Beet Salad (Caprese)

Beet "salad" seems to mean beet caprese at most restaurants. Which I'm totally not complaining about- its flippin amazing! Therefore, I had to recreate and share. I roasted red and golden beets for 45 minutes (I highly recommend tin foil, as roasting's a hot mess), then let them cool a bit, sliced them and served with buffalo mozzerella, the RFD vinegrette and some chiffonade sliced basil. Throw some candied walnuts on the plate and voila! Ah-maz-ing starter! Perfect for making while you have beets in the house for Beet Burgers. If you're a newbie to beet roasting like I was, there's directions here.

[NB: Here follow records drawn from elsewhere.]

-- ==== Sys2Proof/Machine/Refit.lean ====
section
/-! DEFINITION. Refit: SCAN, REFIT and READBACK of a dock, its passes and their completion, spares and wear (R147 to R163). -/

namespace Sys2Proof.Machine

/-! ## The fitted image (R147) -/

def imgFitted : Nat := 0
def imgTarget : Nat := 0x400
def imgBias : Nat := 0x800
def imgScan : Nat := 0x1000
def imgCodes : Nat := 0x2000

/-- 512 little-endian values. -/
def valuesOf (w : Nat) (bs : List Byte) : List Nat := (chunks w 513 bs).map ofLe

/-- The master weights of a row of the block; 0 beyond the rows and outputs in use (R149). -/
def State.masterRow (s : State) (t : Nat) (k : Task) (e : DockMap) (r : Nat) : Except AccFault (List Num × State) :=
  if e.rowsUsed ≤ r then .ok (List.replicate 512 (.zero false), s)
  else match s.readTensor t k.ctx (k.addrA + (r - k.firstRow) * k.masterStride) .m48 e.colsUsed with
    | .error f => .error f
    | .ok ((xs, _), s) => .ok (xs ++ List.replicate (512 - e.colsUsed) (.zero false), s)

def State.masterRows (s : State) (t : Nat) (k : Task) (e : DockMap) : List Nat → Except AccFault (List (List Num) × State)
  | [] => .ok ([], s)
  | r :: rest =>
    match s.masterRow t k e r with
    | .error f => .error f
    | .ok (x, s) => match s.masterRows t k e rest with
      | .error f => .error f
      | .ok (xs, s) => .ok (x :: xs, s)

/-- The codes of image rows. -/
def State.imageRows (s : State) (t : Nat) (k : Task) : List Nat → Except AccFault (List (List Int) × State)
  | [] => .ok ([], s)
  | r :: rest =>
    match s.readVa (some t) k.ctx (k.addrB + imgCodes + 1024 * r) 1024 with
    | .error f => .error f
    | .ok (bs, s) => match s.imageRows t k rest with
      | .error f => .error f
      | .ok (xs, s) => .ok ((valuesOf 2 bs).map (toSigned 16) :: xs, s)

def codeBytes (ws : List Int) : List Byte := ws.flatMap (fun w => leBytes 2 (ofSigned 16 w))

/-! ## The order of a pass (R154) -/

/-- The refusal of a SCAN or REFIT task, or 0. -/
def Dock.passOrder (x : Dock) (k : Task) : Nat :=
  let rows := k.refitRows
  match (if k.refitFirst then none else x.pass) with
  | none =>
    if !k.refitFirst then 0x4105
    else if k.refitMode = 1 then 0
    else if !x.programmed then 0x4105
    else if k.refitLast ∧ rows.length ≠ 512 then 0x4106 else 0
  | some p =>
    if k.refitMode = 1 then (if p.rows ≠ [] then 0x4105 else if rows.any (fun r => p.scanned.contains r) then 0x4106 else 0)
    else if (p.unprog ∧ p.scanned = []) ∨ (p.scanned ≠ [] ∧ p.scanned.length ≠ 512) then 0x4105
    else if rows.any (fun r => p.rows.contains r) then 0x4106
    else if k.refitLast ∧ p.rows.length + rows.length ≠ 512 then 0x4106
    else 0

def State.modPass (s : State) (d : Nat) (f : Pass → Pass) : State := s.setDock d { s.dock d with pass := (s.dock d).pass.map f }

/-! ## SCAN (R152) -/

/-- The larger of a recorded maximum and a master's magnitude; a NaN is not recorded. -/
def scanMax (m : Num) (x : Num) : Num :=
  match m, x with
  | m, .nan _ => m
  | .inf _, _ => .inf false
  | _, .inf _ => .inf false
  | m, x => if m.rat < absR x.rat then .fin (absR x.rat) else m

def State.scanRun (s : State) (t : Nat) (k : Task) (d : Nat) (e : DockMap) : Except AccFault (State × Nat) :=
  let fresh := match (s.dock d).pass with | some p => decide (p.scanned = []) | none => true
  match (if fresh then .ok (zeros 2048, s) else s.readVa (some t) k.ctx (k.addrB + imgScan) 2048) with
  | .error f => .error f
  | .ok (old, s) =>
    match s.masterRows t k e k.refitRows with
    | .error f => .error f
    | .ok (ms, s) =>
      let m0 := (valuesOf 4 old).map numOfF32
      let m := ms.foldl (fun acc row => (acc.zip row).map (fun p => scanMax p.1 p.2)) m0
      let (bs, _) := (Fmt.fp32.wideTensor m).run {}
      match s.writeBytes t k.ctx (k.addrB + imgScan) bs with
      | .error f => .error f
      | .ok s => .ok (s.modPass d (fun p => { p with scanned := p.scanned ++ k.refitRows, image := k.addrB }), 0)

/-! ## REFIT (R149 to R153) -/

/-- The smallest FP16 value at or above a positive number, saturating at 65,504. -/
def f16Up (v : Rat) : Nat :=
  if 65504 ≤ v then 0x7BFF
  else
    let u := if v < pow2 (-14) then pow2 (-24) else pow2 (ilogR v - 10)
    let q := (v / u).ceil.toNat
    if v < pow2 (-14) then q else ((ilogR v + 15).toNat - 1) * 1024 + q

/-- The target scale of an output from what SCAN saw (R152). -/
def scaleFor (x : Num) : Nat := match x with
  | .inf _ => 0x7BFF
  | y => f16Up (y.rat / 255)

def targetScale (unprog scanned : Bool) (low : Nat) (m : Num) (fitted : Nat) : Nat :=
  let live : Bool := match m with | .fin v => decide (0 < v) | .inf _ => true | _ => false
  if unprog then (if live then scaleFor m else 0x3C00)
  else if !scanned || !live then fitted
  else match m, numOfF16 fitted with
    | .fin v, .fin w => if 511 / 2 < v / w ∨ v / w < (low : Nat) then scaleFor m else fitted
    | .fin _, .inf _ => scaleFor m
    | .inf _, .inf _ => fitted
    | _, .nan _ => fitted
    | _, _ => scaleFor m

/-- The projection t = m / W_SCALE_TARGET and its code: IEEE 754 division without flushing (R149). -/
inductive Proj where
  | nan
  | clip (neg : Bool)
  | at (t : Rat)
  deriving DecidableEq, Repr

def project (m s : Num) : Proj :=
  match m, s with
  | .nan _, _ => .nan
  | _, .nan _ => .nan
  | .inf _, .inf _ => .nan
  | .inf a, s => .clip (a != s.neg)
  | _, .inf _ => .at 0
  | .zero _, .zero _ => .nan
  | m, .zero b => .clip (m.neg != b)
  | m, s => .at (m.rat / s.rat)

/-- The code that a position's cells take, and whether it was clamped (R149, R150). -/
def decideCode (p : Proj) (w : Int) (full : Bool) (theta : Rat) : Int × Bool :=
  match p with
  | .nan => (if full then 0 else w, false)
  | .clip neg => (if neg then -255 else 255, true)
  | .at t =>
    let q := clampInt (-255) 255 (rne t)
    (if full || (q != w && decide (theta ≤ absR (t - (w : Rat)))) then q else w, decide (511 / 2 < absR t))

/-- Cells whose level changes. -/
def pulses (a b : Int) : Nat := (((levelsOf a).zip (levelsOf b)).filter (fun p => p.1 ≠ p.2)).length

/-- What the programming of a row gives: the codes of its image row, which positions the rule rewrites, pulses, whether a code was
clamped and whether any position was under full programming, outputs that received a pulse. -/
structure RowOut where
  codes : List Int
  written : List Bool
  pulsed : Nat
  clipped : Bool
  full : Bool
  outs : List Nat
  deriving DecidableEq, Repr

/-- Program a row: of the positions that the rule rewrites, the cells not at their target level are pulsed; every other position
keeps its cells, whatever the image says of them (R148, R150). -/
def programRow (x : Dock) (r : Nat) (unprog : Bool) (target fitted : List Nat) (theta : Rat) (ms : List Num) (img : List Int) : RowOut :=
  let bad := x.suspect.contains r || img.any (fun w => decide (255 < w.natAbs))
  let one (o : Nat) : Int × Bool × Bool :=
    let full := unprog || bad || target.getD o 0 != fitted.getD o 0
    let d := decideCode (project (ms.getD o (.zero false)) (numOfF16 (target.getD o 0))) (img.getD o 0) full theta
    (d.1, d.2, full)
  let ds := (List.range 512).map one
  let written := (ds.zip (img ++ List.replicate 512 0)).map (fun p => p.1.2.2 || p.1.1 != p.2)
  let n (o : Nat) : Nat := if written.getD o false then pulses (x.code r (x.phys o)) (ds.getD o (0, false, false)).1 else 0
  ⟨ds.map (·.1), written, (List.range 512).foldl (fun a o => a + n o) 0, ds.any (·.2.1), ds.any (·.2.2), (List.range 512).filter (fun o => n o != 0)⟩

/-- The cells of a physical output take a code. -/
def Dock.setCode (x : Dock) (r p : Nat) (q : Int) : Dock :=
  { x with codes := if q = 0 then merase x.codes (r * 528 + p) else mset x.codes (r * 528 + p) q }

def Dock.setRow (x : Dock) (r : Nat) (o : RowOut) : Dock :=
  let y := (o.codes.zip o.written).zipIdx.foldl (fun (y : Dock) p => if p.1.2 then y.setCode r (x.phys p.2) p.1.1 else y) x
  { y with suspect := x.suspect.filter (fun y => y != r) }

/-- An output moves to the lowest-numbered unused spare, whose counts start at 0 (R160). -/
def Dock.engage (x : Dock) (o : Nat) : Dock :=
  let p := 512 + x.spares
  { x with column := mset x.column o p, spares := x.spares + 1,
           groups := (List.range 32).foldl (fun m g => mset m (32 * p + g) 0) x.groups }

def spareCount : Nat := 16

/-- Outputs that must move do so in order; whether each found a spare. -/
def State.moveOutputs (s : State) (d c layer code : Nat) : List Nat → State × Bool
  | [] => (s, true)
  | o :: r =>
    if spareCount ≤ (s.dock d).spares then (s, false)
    else
      let s := (s.setDock d ((s.dock d).engage o)).count 0x6200 6 32 1
      let s := s.modPass d (fun p => { p with engaged := if p.engaged.contains o then p.engaged else p.engaged ++ [o] })
      (s.logEv (s.ctxEv c code note 3 d (leBytes 2 layer ++ leBytes 2 o))).moveOutputs d c layer code r

def touchGroups (x : Dock) (r : Nat) (outs : List Nat) (m : AMap Nat) : AMap Nat :=
  outs.foldl (fun m o => mset m (32 * x.phys o + r / 16) 1) m

/-- The rows programmed one after another. -/
def State.programRows (s : State) (d : Nat) (outs : List (Nat × RowOut)) : State :=
  outs.foldl (fun s p =>
    let x := s.dock d
    let s := s.setDock d (x.setRow p.1 p.2)
    (s.modPass d (fun q => { q with touched := touchGroups x p.1 p.2.outs q.touched })).count 0x6200 5 64 p.2.pulsed) s

/-- Image rows are written once they have verified. -/
def State.writeRows (s : State) (t : Nat) (k : Task) : List (Nat × RowOut) → Except AccFault State
  | [] => .ok s
  | (r, o) :: rest =>
    match s.writeBytes t k.ctx (k.addrB + imgCodes + 1024 * r) (codeBytes o.codes) with
    | .error f => .error f
    | .ok s => s.writeRows t k rest

/-- The biases of BIAS_LOAD, as the periphery will hold them. -/
def State.refitBiases (s : State) (t : Nat) (k : Task) : Except AccFault (Option (List Nat) × State) :=
  if !k.biasLoad then .ok (none, s)
  else match s.readTensor t k.ctx k.addrD .m48 512 with
    | .error f => .error f
    | .ok ((xs, _), s) => .ok (some (xs.map (fun x => f32OfNum ((toWide .fp32 x).run {}).1)), s)

def State.refitRun (s : State) (t : Nat) (k : Task) (d : Nat) (e : DockMap) (failing : List Nat) : Except AccFault (State × Option Nat) :=
  match (s.dock d).pass with
  | none => .error .wait
  | some p =>
    match s.readVa (some t) k.ctx k.addrB 0x1800 with
    | .error f => .error f
    | .ok (head, s) =>
      match s.masterRows t k e k.refitRows with
      | .error f => .error f
      | .ok (ms, s) =>
        match s.imageRows t k k.refitRows with
        | .error f => .error f
        | .ok (imgs, s) =>
          match s.refitBiases t k with
          | .error f => .error f
          | .ok (biases, s) =>
            let fitted := valuesOf 2 (sub_ head imgFitted 0x400)
            let seen := (valuesOf 4 (sub_ head imgScan 0x800)).map numOfF32
            let target := if p.targeted then valuesOf 2 (sub_ head imgTarget 0x400)
              else (fitted.zip seen).map (fun q => targetScale p.unprog (p.scanned ≠ []) (s.get 0x6200 2) q.2 q.1)
            let x := s.dock d
            let theta : Rat := (s.get 0x6200 1 : Rat) / 16
            let outs := (k.refitRows.zip (ms.zip imgs)).map (fun q => (q.1, programRow x q.1 p.unprog target fitted theta q.2.1 q.2.2))
            match (if p.targeted then .ok s else s.writeBytes t k.ctx (k.addrB + imgTarget) (target.flatMap (leBytes 2))) with
            | .error f => .error f
            | .ok s =>
              match s.writeRows t k outs with
              | .error f => .error f
              | .ok s =>
                let applied := !p.targeted && (p.unprog || decide (target ≠ fitted))
                let s := s.modPass d (fun q => { q with targeted := true, changed := q.changed || applied, rows := q.rows ++ k.refitRows,
                                                        image := k.addrB, biases := biases.or q.biases, persist := q.persist || k.persistMeta })
                let s := s.programRows d outs
                let moved := failing.eraseDups.filter (fun o => outs.any (fun q => q.2.outs.contains o))
                match s.moveOutputs d k.ctx k.layerId 0x4101 moved with
                | (s, false) => .ok (s, none)
                | (s, true) =>
                  let clipped := outs.any (fun q => q.2.clipped)
                  let s := if clipped then s.logEv (s.ctxEv k.ctx 0x4109 note 3 d (leBytes 2 k.layerId)) else s
                  .ok (s, some ((outs.filter (fun q => q.2.pulsed ≠ 0)).length + (if outs.any (fun q => q.2.full) then 2 ^ 8 else 0)
                    + (if applied then 2 ^ 9 else 0) + (if clipped then 2 ^ 10 else 0) + (if moved = [] then 0 else 2 ^ 11)))

/-! ## READBACK (R158) -/

/-- The codes of the rows' cells, by logical output, go to the image. -/
def State.readbackRows (s : State) (t : Nat) (k : Task) (x : Dock) (outs : List Nat) : List Nat → Except AccFault State
  | [] => .ok s
  | r :: rest =>
    match s.writeBytes t k.ctx (k.addrB + imgCodes + 1024 * r) (codeBytes (outs.map (fun o => x.code r (x.phys o)))) with
    | .error f => .error f
    | .ok s => s.readbackRows t k x outs rest

def State.readbackRun (s : State) (t : Nat) (k : Task) (d : Nat) (metaBad : Bool) : Except AccFault (State × Nat) :=
  let x := s.dock d
  match s.readbackRows t k x (List.range 512) k.refitRows with
  | .error f => .error f
  | .ok s =>
    if k.firstRow ≠ 0 then .ok (s, 0)
    else if metaBad then
      .ok ((s.setDock d { x with programmed := false }).logEv (s.ctxEv k.ctx 0x410A warning 3 d (leBytes 2 k.layerId)), 0)
    else
      let sc := (List.range 512).flatMap (fun o => leBytes 2 (mgetD x.metaScale o 0))
      match s.writeBytes t k.ctx k.addrB (sc ++ sc ++ (List.range 512).flatMap (fun o => leBytes 4 (mgetD x.metaBias o 0))) with
      | .error f => .error f
      | .ok s => .ok (s, 0)

/-! ## DOCK_REFIT (R155, R158) -/

/-- The refusal of a DOCK_REFIT at run time, or 0. -/
def State.refitRefuses (s : State) (k : Task) (d : Nat) : Nat :=
  let x := s.dock d
  if s.dockRetired d then 0x4002
  else if k.refitMode = 2 then (if !x.programmed then 0x4001 else if x.pass.isSome then 0x4105 else 0)
  else x.passOrder k

/-- A task that its dock has taken goes on there; the tile takes its next task (R155). -/
def State.handDock (s : State) (t : Nat) (k : Task) (d status : Nat) (slots w : List (Nat × Nat)) : State :=
  let k := (s.findTask t k.id).getD k
  let s := s.setTask t { k.issues (s.tile t).freeEntries status w with st := .handed, slotsRead := slots }
  let s := s.setDock d { s.dock d with job := some (t, k.id, k.refitLast) }
  (s.reissue t k w).regrant t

Roasted Tomato Jalapeño Salsa



I was going for Frontera's Roasted Tomato/ Jalapeño Salsa here. This didn't come close at all, but is still a solid salsa, so I shall share:

1 lb tomatoes (mine were on the vine)
1 medium onion, chopped
1 lg jalapeño pepper, chopped fine
2-3 cloves garlic, minced
1 can tomato paste
1 cup broth (I used Better than Bouillon no chicken flavor)
1t salt
1/4 cup cilantro, chopped
1/2 lg lime, juiced
*

Heat oven to 350, roast tomatoes for 1/2 hour turning once or twice. I broiled them for a few minutes after to blacken them. Sautée onions until tender, add garlic and jalapeño and sautée for a few more minutes. Chop roasted tomatoes and discard cores. Add tomatoes to onion mix with paste, broth and salt. Simmer at least 1/2 hour. Add cilantro and blend. Stir in lime juice and serve.

*Here's my notes for next time: Though this salsa is super good (better the next day too after flavors have had a chance to get married), It wasn't as blackened and roasted as I was hoping for. I think that next time, I shall roast the onions, Jalapeños and garlic as well and really char the bejeezus out of everything. Also, I didn't leave the jalapeño seeds in, next time they stay to spice things up, as well as probably using 2 vs 1 to up that flavor in the salsa.

Smoked Paprika Hummus



Huzzah! This is from Candle 79's book. It is intensely flavored! I was a bit skeptical about using smoked paprika, a spice I've only used in faux sausage, in hummus. But, there's a lot going on in there; cayenne, tahini, lemon juice, etc- and it all makes for a really super intense hummus. Which I think is great! There are times that I want a more neutral hummus, but all and all to get a huge bang out of a quick snack- this is amazing. It's not any more complex than normal hummus but tastes far more complex. It would be great for a party since it makes a boat load- or next time I shall halve the recipe to make it a more reasonable amount!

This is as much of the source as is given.